(Stored items)
- - - - - - -

/-- Where what happens before a release waits for its acquires: a scope's instance, for FENCE.sc (R199); a barrier object, for the
arrivals of its present phase and of those over (R175); a job, for its triggers (R205); a named tile of a job (R330). -/
inductive Pub where
  | fence (sc : Scope) (inst : Nat) | arrived (loc : Nat) | phase (loc : Nat) | job (n : Nat) | tile (job : Nat) (name : DWord)
  deriving DecidableEq, Repr, Inhabited

/-- A piece that an engine reads from or writes to another package: the operation and the access it is for, its packet, and what came
back (R189, R190, R320). -/
structure Carry where
  op   : Nat
  addr : Nat
  n    : Nat
  write : Bool
  pkt  : Nat
  ans  : Option (Status × Option MemKind × List Byte)
  deriving DecidableEq, Repr, Inhabited

/-- An undo entry: the scratchpad bank word and its old contents (R288). -/
structure Undo where
  loc : Nat
  old : DWord
  deriving DecidableEq, Repr, Inhabited

/-- A queue entry at its home (R215). -/
structure QEntry where
  words  : List Word
  stamp  : Option (Nat × Nat)     -- producer fibre and its write-drain count
  aids   : List (BitVec 32 × Nat)
  relClk : Nat
  src    : Nat                    -- ascending source order of R216
  denied : Bool
  takenBy : Option (Nat × Nat)    -- popped tentatively by this fibre, as which of its pops (R290)
  view   : List Sync              -- what its releases bring to a fibre that pops it (R204, R220)
  lds    : List Nat               -- loads that its producer had out at the QPUSH (R204)
  deriving DecidableEq, Repr, Inhabited

/-- What a waiting fibre waits with, beyond its word. -/
inductive Wait where
  | nap (wake : Nat)
  | bar (off phase : Word) (deadline : Option Nat) (w0 w1 : Word)   -- and BARWT's words (R177)
  | sigwt (addr : DWord) (cond : SigCond) (operand : DWord) (d p : Nat) (deadline : Option Nat)
  | qpop (queue n d : Nat)
  | ending (early : Bool)         -- END, or RFT.end when early
  | signed (op : Nat)
  | replay (ret : RP)
  | ckpt
  deriving DecidableEq, Repr, Inhabited

/-- A fibre's arrival at a cross-lane word (R85). -/
structure Arrival where
  addr  : DWord
  mask  : Word
  quad  : Bool
  runs  : Bool                    -- the word executes for this fibre (it is not guarded off)
  instr : Instr
  vals  : List Word               -- the value it offers, its lane operand and its predicate, as its word read them
  lane  : Word
  p     : Bool
  deriving DecidableEq, Repr

/-- The agents that issue words (R77, R210, R267, R153): a Pacer context is held as one too, since it has the registers,
predicates, loop nest and resumption point of one. The sequencer and the tile-walk engines issue no words: `engine` is the
agent their accesses are made for, at a die, with a job's translations and a master ID of its own (R308). -/
inductive FibreKind where
  | real | helper | control (cluster : Nat) | handler (core slot : Nat) | pacer | engine (die job master : Nat)
  deriving DecidableEq, Repr, Inhabited

/-- A trap record with the fibre it came from (R266); none for a Pacer context. -/
structure TrapRec where
  words : List Word
  fib   : Option Nat
  grp   : Nat
  deriving DecidableEq, Repr, Inhabited

/-! ## The fibre (R74) -/

structure Fibre where
  kind   : FibreKind
  grp    : Nat                    -- its group's number in `groups`
  fid    : Nat
  rp     : RP
  hdr    : Option Word            -- the latched clause header, once its wait has passed
  regs   : List Word
  preds  : BitVec 96
  lr     : DWord
  lc     : Word
  rc     : Word
  rep    : Option RP              -- the REP in progress
  loops  : List LoopEntry         -- innermost first
  occp   : BitVec 8
  ocmx   : BitVec 8
  ocga   : BitVec 8
  ocfx   : BitVec 8
  astat  : Word
  atrap  : Word
  mxerr  : Word
  ks     : List Word              -- k0.lo, k0.hi, ..., k3.hi
  taint  : List (BitVec 32 × Nat)
  ckpt   : Option Checkpoint
  replay : List Replay
  xr     : TrapRegs
  inH    : Bool
  ret    : Option TrapReturn
  reported : Bool                 -- the arithmetic report of this word has been taken (R87)
  restarts : List (DWord × DWord)
  handles : List (Nat × Nat)      -- pending register, operation
  poison : List (Nat × PoisonKind)
  flight : List Inflight
  inv    : Option InvRun
  dropped : Bool                  -- the data of the pop it waits in is dropped (R272)
  token  : Option (Word × Word)   -- arrival token: offset, phase
  wait   : Option Wait
  arrive : Option Arrival
  run    : RunState
  woken  : Bool                   -- an event came since its waiting word was tried
  holds  : List Holder
  stopClk : Nat                   -- clk at which it stopped or ended (R89, R113)
  stopIn : Option Why             -- the wait it was stopped in, where its word waits by trying again (R90)
  stopReq : List Holder           -- stops asked for, taken at the next stop site
  stepping : Bool
  passCmp : Bool                  -- resumed: the next word is not matched again (R361)
  issued : Nat                    -- words issued: the argument of free values
  lastClk : Nat                   -- clk of the last issue (R151)
  wseq   : Nat                    -- writes issued so far (R204)
  held   : List Held              -- program order, oldest first
  undo   : List Undo              -- newest first
  service : List (Nat × QEntry)   -- task in service per queue (R219)
  trigd  : Bool
  mark   : BitVec 13
  seq    : Nat                    -- noise deliveries (R368)
  drawn  : List Nat               -- deliveries that the word at which it waits for more has been given (R368)
  useful : Nat                    -- slot-clk charged since the checkpoint (R366)
  serving : Option TrapRec        -- a handler fibre's trap record
  walked : Option Nat             -- the 64 KiB page whose walk, which it waited for, ended in an access-table violation (R250)
  guessing : Option (Nat × Nat × Option Place)   -- a GUESS that stalls: the issue count it is at, its operation, its place (R297)
  releasing : List Held           -- effects of an emptied taint still to be performed, oldest first (R207)
  relOp  : Option Nat             -- the access of the latest effect performed from there, which the next one follows (R207)
  lost   : Bool                   -- a released effect was lost to a data error: KIND 0x07 at its next word (R161, R258)
  seen   : List Nat               -- recent writes that its reads must not go back before (R197)
  acqs   : List Sync              -- releases it has read and not acquired, for its next fence (R198)
  rels   : List (Scope × List Nat)  -- what its last fence at each scope released: the writes that happen before (R198)
  owed   : Option TrapRegs        -- a member fault or barrier time-out that it has met and holds while tainted (R58, R86, R177)
  deriving DecidableEq, Repr

/-! ## Operations in flight -/

/-- How far an access's translation has come (R250). -/
inductive Xlat where
  | walking | at_ (loc : Nat) | remote (pkg die off : Nat) | sent (pkt : Nat) | failed (k : MemKind)
  | served                                -- performed; its instruction's other lanes are not (R146)
  deriving DecidableEq, Repr, Inhabited

/-- A copy (R172). -/
structure Copy where
  dst  : Place
  src  : Place
  len  : Nat
  pos  : Nat                      -- bytes landed
  bar  : Option Nat
  bad  : Bool                     -- an uncorrectable source element was met
  tainted : Bool
  fail : Option Status            -- a check at issue failed: the status the copy completes with
  before : List Host.Cell         -- .g to .g: what it has overwritten, which its source may meet by another name (R172)
  deriving DecidableEq, Repr, Inhabited

/-- A gather (R173). -/
structure Gather where
  table : DWord
  n     : Nat
  rowLen : Nat
  dst   : Nat                     -- .sp offset, or the queue number
  toq   : Bool
  fmt   : Fmt
  space : Space
  first : Nat                     -- number of the first reserved queue entry
  left  : List Nat                -- rows still to land
  st    : Status
  tainted : Bool
  wrote : Bool                    -- a row has written bytes of the destination (R171)
  deriving DecidableEq, Repr, Inhabited

/-- A signed MMA (R180 to R182). -/
structure MmaJob where
  grp    : Nat
  op     : Nat                    -- the last signer's operation: its place in program order
  ops    : List Nat               -- the operation of each signer
  tile   : Nat                    -- physical tile
  ltile  : Nat                    -- the group's name of it
  rows   : List (List Word × List Byte × List (Nat × Nat))  -- each signer's row, its two exponent or scale bytes, and what is
    -- substituted by zero (R28): the K index, or 64 + b for the scale byte of block b, with the register's linear index
  signers : List Nat              -- fibre numbers, ascending %fid
  fmt    : Fmt
  x      : Bool
  sc     : Bool
  s32    : Bool
  reuse  : Bool
  fr     : Bool
  spSrc  : Bool
  src    : Nat                    -- queue number or .sp offset
  deriving DecidableEq, Repr, Inhabited

/-- An accumulator word waiting at the tile ports (R159, R184). -/
inductive AccWork where
  | zero (tile : Nat)
  | read (tile row blk : Nat) (dst : Option Nat)    -- none: its data is dropped (R272)
  | move (a : Access)
  deriving DecidableEq, Repr, Inhabited

/-- What an operation does. -/
inductive OpBody where
  | mem (a : Access) (x : Xlat)
  | result (rs : List (Nat × Word)) (ps : List (Nat × Bool)) (nv : Word)
  | copy (c : Copy)
  | gath (g : Gather)
  | mma
  | acc (w : AccWork)
  | fab (o : FabOp) (pos : Nat) (sent : List Nat) (data : Option (List Byte)) (st : Status)
    -- bytes done, packets outstanding, the bytes read at local completion, first non-OK status
  | feed (grp q slot : Nat) (src : Place) (len : Nat) (b : Option (Fmt × Bool × Bool))   -- AFEED: .x and .sc of a B record
  | slice (grp : Nat)
  | permit (walk e buf : Nat) (pd : Nat)
  | resolve
  | stop (job : Option Nat) (grp : Option Nat)
  deriving DecidableEq, Repr, Inhabited

/-- The counters of R170. -/
inductive Cls where
  | cp | mx | ga | fx | none
  deriving DecidableEq, Repr, Inhabited

structure Op where
  id    : Nat
  fib   : Nat                     -- issuing fibre's number
  grp   : Nat
  job   : Nat
  cls   : Cls
  body  : OpBody
  done  : Option Status           -- finished, not yet retired
  ord   : BitVec 24               -- safe-point ordinal of the issuing word
  gone  : Bool                    -- its fibre has ended (R80)
  seq   : Nat                     -- its fibre's write-drain count at the issuing word (R204)
  start : Nat                     -- the clk its next request reached its place (R245)
  view  : List Nat                -- the writes its fibre had seen at its word, or at its release (R201)
  fenced : List (Scope × List Nat)  -- what the fibre's fences had released then (R198, R206)
  rgi   : Nat                     -- its group's resident-group index at the issuing word (R363), and its core there (R360)
  core  : Nat
  at_   : RP                      -- the issuing word: the lanes of one instruction share it, with the clk `born` (R146, R167)
  born  : Nat
  watched : List Nat              -- comparators that have made their record for it (R360)
  met   : List Nat                -- recent writes that what it has read goes back before none of (R197, R202)
  deriving DecidableEq, Repr, Inhabited

/-! ## The group -/

/-- A convergence register (R181). -/
structure Conv where
  n      : Nat
  signed : List (Nat × Nat)       -- fibre number, operation
  word   : DWord
  deriving DecidableEq, Repr, Inhabited

/-- States of an operand-queue slot (R155, R290). -/
inductive SlotState where
  | filling | full | popped | tentative (fib : Nat)
  deriving DecidableEq, Repr, Inhabited

structure Slot where
  num     : Nat
  state   : SlotState
  status  : Word                  -- R185
  payload : List Byte
  landed  : Nat                   -- order in which it became full
  gath    : Bool
  bad     : List (Nat × Nat)      -- bits of the payload that were uncorrectable (R161): first, how many
  kept    : Bool                  -- an ordered MMA at the head of the array's queue holds it while it fills (R183)
  deriving DecidableEq, Repr, Inhabited

/-- An operand queue (R155). -/
structure OQueue where
  e     : Nat
  b     : Nat                     -- bytes of a slot
  slots : List Slot               -- in AFEED or reservation order
  deriving DecidableEq, Repr, Inhabited

/-- An access-slice context's state (R156, R186, R187). -/
inductive SliceState where
  | none | running | ended | cancelled | faulted | waitingTrap
  deriving DecidableEq, Repr, Inhabited

/-- A Pacer context (R153). Its registers, predicates, loop nest and resumption point are those of the fibre `fib`. -/
structure Slice where
  state : SliceState
  fib   : Nat
  op    : Nat                     -- ASLICE's operation
  deriving DecidableEq, Repr, Inhabited

/-- An A latch: the rows of an open reuse chain (R182). -/
structure Chain where
  tile : Nat
  fmt  : Fmt
  x    : Bool
  sc   : Bool
  s32  : Bool
  rows : List (Nat × Nat × List Int × List Int)   -- exponents and mantissas of the two blocks of each row
  bad  : List (Nat × Nat × Nat × Nat)   -- row, K, supplier and register index of each substituted element
  deriving DecidableEq, Repr, Inhabited

structure Group where
  job     : Nat
  gid     : Nat
  die     : Nat
  clu     : Nat
  core    : Nat
  rgi     : Nat                   -- resident-group index
  n       : Nat
  regs    : Nat
  spad    : Nat
  umap    : List Nat
  smap    : List Nat
  tmap    : List Nat              -- physical tiles
  spec    : Word
  uhandler : DWord
  convs   : List Conv
  chain   : Option Chain
  slice   : Option Slice
  oqs     : List (Nat × OQueue)
  oqNext  : Nat
  active  : Bool
  actClk  : Nat                   -- when it entered the active set
  unprot  : List Nat              -- fibres ready at entry that have not issued since (R150)
  age     : Nat
  prio    : Nat
  placed  : Nat                   -- clk of placement
  beat    : Nat
  evict   : Option (Nat × Nat × Nat)   -- eviction asked for: the clk at which it is cancelled, and the group it makes room for (R275)
  tried   : List (Nat × Nat)      -- job and %gid of groups for which its eviction was cancelled
  out     : Bool                  -- evicted, saved, pending placement again (R277)
  savedSp : List Byte             -- its scratchpad and tiles while it is out
  savedTiles : List (List Word)
  savedBad : List (Nat × Nat)     -- uncorrectable elements of those tiles (R161)
  exited  : Bool
  freed   : Bool
  deriving DecidableEq, Repr

/-! ## The core -/

/-- A translation held by a TLB (R249, R250). -/
structure Tlb where
  job  : Nat
  base : Nat                      -- virtual page base
  size : Nat
  pa   : Nat
  tgt  : Nat
  r    : Bool
  w    : Bool
  x    : Bool
  deriving DecidableEq, Repr, Inhabited

/-- A ring of error-log records (R162, R254). -/
structure ErrRing where
  wptr : Nat
  rptr : Nat
  ovf  : Bool
  en   : Bool
  recs : List (Nat × BitVec 128)
  deriving DecidableEq, Repr, Inhabited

- - - - - - -

## TASK TO COMPLETE
Collect each line of the entries that has the word "active", copying it in full.

## TASK RESPONSE
  active  : Bool
  actClk  : Nat                   -- when it entered the active set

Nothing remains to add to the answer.